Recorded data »
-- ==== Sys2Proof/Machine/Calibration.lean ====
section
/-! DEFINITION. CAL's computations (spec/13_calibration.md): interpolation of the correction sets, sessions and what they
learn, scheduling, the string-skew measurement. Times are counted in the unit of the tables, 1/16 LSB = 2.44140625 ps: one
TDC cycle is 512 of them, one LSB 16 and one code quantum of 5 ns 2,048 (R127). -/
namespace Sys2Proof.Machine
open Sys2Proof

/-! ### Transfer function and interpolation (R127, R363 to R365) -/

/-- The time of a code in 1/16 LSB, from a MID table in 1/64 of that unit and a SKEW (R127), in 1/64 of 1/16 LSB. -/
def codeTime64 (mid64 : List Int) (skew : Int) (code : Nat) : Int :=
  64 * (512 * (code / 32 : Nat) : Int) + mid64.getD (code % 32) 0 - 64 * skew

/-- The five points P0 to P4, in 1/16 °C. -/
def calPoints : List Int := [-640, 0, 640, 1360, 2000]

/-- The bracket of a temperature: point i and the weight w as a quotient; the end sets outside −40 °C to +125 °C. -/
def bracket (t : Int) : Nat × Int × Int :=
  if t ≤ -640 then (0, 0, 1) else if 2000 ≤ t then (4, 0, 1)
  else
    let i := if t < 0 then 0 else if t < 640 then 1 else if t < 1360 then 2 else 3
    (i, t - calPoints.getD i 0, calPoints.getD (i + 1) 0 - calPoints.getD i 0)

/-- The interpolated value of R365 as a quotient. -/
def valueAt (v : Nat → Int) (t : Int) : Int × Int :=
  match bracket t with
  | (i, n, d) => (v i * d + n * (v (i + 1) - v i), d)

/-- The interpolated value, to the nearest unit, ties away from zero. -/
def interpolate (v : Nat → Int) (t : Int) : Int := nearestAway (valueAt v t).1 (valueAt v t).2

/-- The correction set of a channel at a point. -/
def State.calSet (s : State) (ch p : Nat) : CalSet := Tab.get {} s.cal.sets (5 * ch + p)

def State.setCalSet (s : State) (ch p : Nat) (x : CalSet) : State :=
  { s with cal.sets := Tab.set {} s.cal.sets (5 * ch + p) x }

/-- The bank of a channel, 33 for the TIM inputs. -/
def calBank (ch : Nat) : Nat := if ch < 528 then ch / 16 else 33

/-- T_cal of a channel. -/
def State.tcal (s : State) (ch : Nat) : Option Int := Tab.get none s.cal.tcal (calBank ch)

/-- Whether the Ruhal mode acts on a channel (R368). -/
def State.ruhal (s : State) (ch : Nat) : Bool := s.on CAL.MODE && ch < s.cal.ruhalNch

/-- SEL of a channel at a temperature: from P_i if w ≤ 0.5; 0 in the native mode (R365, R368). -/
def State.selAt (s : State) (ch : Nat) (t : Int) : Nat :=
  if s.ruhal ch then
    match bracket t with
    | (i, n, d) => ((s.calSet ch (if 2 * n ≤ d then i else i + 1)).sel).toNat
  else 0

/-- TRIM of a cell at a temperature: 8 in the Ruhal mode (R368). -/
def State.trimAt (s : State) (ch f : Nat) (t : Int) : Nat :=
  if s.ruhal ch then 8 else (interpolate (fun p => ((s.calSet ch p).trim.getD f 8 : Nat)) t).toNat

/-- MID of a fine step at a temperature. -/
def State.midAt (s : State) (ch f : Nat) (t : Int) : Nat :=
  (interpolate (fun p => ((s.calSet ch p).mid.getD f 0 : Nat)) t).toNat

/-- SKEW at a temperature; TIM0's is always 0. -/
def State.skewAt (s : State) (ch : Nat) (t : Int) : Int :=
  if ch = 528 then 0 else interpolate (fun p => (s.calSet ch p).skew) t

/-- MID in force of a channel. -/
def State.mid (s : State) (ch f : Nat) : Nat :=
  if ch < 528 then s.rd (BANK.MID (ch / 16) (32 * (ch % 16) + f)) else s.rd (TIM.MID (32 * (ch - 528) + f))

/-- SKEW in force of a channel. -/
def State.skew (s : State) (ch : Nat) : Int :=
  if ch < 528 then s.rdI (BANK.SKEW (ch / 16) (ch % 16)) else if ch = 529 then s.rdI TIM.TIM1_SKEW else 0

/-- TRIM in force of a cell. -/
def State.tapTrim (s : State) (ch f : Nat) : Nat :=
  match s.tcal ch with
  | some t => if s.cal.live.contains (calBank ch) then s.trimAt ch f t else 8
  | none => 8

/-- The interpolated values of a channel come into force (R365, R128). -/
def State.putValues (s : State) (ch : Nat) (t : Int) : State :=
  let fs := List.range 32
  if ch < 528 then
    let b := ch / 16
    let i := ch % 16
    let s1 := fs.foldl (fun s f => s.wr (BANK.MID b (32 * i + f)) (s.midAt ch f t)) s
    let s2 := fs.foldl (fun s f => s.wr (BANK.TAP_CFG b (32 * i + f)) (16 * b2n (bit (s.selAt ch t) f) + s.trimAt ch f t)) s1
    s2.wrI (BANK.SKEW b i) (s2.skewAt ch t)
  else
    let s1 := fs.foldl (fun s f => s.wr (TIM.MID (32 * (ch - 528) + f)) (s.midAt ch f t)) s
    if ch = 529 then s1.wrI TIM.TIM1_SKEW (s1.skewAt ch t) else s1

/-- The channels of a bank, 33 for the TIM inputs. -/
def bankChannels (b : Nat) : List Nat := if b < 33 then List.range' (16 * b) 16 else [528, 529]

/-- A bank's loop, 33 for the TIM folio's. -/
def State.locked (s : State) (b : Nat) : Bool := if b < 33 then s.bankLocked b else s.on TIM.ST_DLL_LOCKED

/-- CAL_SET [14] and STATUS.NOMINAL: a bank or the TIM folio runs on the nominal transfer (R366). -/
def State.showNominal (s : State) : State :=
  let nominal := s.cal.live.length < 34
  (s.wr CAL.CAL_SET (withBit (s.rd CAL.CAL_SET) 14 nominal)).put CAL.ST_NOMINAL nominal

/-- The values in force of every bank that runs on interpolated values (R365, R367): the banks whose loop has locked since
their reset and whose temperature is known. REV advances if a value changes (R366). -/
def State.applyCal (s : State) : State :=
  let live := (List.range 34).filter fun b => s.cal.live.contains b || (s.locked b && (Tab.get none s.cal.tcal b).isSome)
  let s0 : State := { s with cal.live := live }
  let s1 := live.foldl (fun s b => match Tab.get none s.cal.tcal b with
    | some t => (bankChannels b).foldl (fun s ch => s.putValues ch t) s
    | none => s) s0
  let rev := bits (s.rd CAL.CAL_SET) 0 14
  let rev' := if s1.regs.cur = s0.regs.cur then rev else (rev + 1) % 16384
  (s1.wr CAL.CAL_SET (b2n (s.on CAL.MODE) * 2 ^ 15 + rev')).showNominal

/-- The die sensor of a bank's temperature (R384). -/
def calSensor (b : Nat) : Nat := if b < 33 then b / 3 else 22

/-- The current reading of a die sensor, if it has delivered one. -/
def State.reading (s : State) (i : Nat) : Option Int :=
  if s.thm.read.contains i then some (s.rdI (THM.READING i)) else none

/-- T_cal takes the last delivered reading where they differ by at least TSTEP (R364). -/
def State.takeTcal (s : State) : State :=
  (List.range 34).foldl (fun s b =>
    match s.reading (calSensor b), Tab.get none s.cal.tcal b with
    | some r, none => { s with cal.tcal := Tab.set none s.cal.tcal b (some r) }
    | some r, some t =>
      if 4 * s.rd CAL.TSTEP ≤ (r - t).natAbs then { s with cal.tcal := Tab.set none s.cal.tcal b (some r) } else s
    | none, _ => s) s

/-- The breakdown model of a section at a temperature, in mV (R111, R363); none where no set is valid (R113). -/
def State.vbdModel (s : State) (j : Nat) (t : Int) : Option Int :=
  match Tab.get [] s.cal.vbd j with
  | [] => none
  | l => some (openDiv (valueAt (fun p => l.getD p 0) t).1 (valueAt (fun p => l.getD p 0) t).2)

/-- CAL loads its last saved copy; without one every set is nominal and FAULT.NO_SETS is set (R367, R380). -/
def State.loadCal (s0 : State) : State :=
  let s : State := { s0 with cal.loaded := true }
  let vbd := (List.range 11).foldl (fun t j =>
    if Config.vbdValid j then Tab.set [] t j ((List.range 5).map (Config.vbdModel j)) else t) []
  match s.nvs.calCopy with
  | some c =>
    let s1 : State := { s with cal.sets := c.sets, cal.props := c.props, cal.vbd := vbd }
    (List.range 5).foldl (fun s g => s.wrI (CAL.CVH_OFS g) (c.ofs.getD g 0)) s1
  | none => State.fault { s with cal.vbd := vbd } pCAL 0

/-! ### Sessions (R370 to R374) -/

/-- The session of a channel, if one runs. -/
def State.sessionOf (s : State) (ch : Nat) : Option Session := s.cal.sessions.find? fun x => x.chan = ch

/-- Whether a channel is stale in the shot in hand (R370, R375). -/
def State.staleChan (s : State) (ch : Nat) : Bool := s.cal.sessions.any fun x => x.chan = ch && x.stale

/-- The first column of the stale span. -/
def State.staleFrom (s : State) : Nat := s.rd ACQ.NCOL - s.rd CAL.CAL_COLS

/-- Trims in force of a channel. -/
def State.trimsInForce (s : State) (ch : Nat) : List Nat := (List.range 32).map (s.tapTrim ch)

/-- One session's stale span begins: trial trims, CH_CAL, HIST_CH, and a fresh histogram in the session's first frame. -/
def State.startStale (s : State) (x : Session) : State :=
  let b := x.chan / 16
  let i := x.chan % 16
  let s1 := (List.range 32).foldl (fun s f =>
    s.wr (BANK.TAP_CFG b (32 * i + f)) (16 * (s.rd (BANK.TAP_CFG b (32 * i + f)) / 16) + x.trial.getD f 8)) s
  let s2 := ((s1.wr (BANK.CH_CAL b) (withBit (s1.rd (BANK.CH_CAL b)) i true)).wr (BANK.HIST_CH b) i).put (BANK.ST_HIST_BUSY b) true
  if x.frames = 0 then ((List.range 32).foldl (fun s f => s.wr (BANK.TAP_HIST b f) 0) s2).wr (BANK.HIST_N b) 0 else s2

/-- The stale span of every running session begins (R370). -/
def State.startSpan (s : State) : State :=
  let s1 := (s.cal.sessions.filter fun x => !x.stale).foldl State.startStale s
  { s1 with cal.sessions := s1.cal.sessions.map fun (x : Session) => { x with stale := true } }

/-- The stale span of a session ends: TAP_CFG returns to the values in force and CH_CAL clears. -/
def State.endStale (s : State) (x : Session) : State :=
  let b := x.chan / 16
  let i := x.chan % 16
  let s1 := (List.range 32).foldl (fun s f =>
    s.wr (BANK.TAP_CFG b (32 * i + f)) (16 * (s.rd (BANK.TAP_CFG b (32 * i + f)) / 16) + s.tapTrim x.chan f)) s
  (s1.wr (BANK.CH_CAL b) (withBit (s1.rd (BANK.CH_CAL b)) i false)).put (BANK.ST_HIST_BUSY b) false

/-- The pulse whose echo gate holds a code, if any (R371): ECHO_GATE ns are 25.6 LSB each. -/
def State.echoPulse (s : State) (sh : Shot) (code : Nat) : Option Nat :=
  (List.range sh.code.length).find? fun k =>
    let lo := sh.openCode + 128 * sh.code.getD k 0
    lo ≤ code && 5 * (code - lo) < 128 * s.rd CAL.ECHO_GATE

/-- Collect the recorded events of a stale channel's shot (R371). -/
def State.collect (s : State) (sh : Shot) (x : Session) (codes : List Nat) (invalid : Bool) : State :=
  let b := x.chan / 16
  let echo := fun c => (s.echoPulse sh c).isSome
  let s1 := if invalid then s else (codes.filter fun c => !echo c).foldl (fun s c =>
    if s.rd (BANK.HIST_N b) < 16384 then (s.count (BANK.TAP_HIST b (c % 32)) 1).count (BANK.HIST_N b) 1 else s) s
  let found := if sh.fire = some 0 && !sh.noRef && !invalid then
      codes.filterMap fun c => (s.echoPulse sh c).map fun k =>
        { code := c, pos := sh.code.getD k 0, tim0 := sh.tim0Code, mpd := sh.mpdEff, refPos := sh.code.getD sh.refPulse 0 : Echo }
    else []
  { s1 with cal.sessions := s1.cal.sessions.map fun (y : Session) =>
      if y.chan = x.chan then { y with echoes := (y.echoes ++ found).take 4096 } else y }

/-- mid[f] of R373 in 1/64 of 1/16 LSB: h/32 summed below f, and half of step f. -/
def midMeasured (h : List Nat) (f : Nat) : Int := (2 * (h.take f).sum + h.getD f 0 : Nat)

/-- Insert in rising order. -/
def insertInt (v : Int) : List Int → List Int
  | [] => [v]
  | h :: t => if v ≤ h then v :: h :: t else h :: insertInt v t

What this task involves »
Each line of the entries above that has the word "runs" is to be copied.

Written answer »
/-- CAL_SET [14] and STATUS.NOMINAL: a bank or the TIM folio runs on the nominal transfer (R366). -/
/-- The values in force of every bank that runs on interpolated values (R365, R367): the banks whose loop has locked since
/-- The session of a channel, if one runs. -/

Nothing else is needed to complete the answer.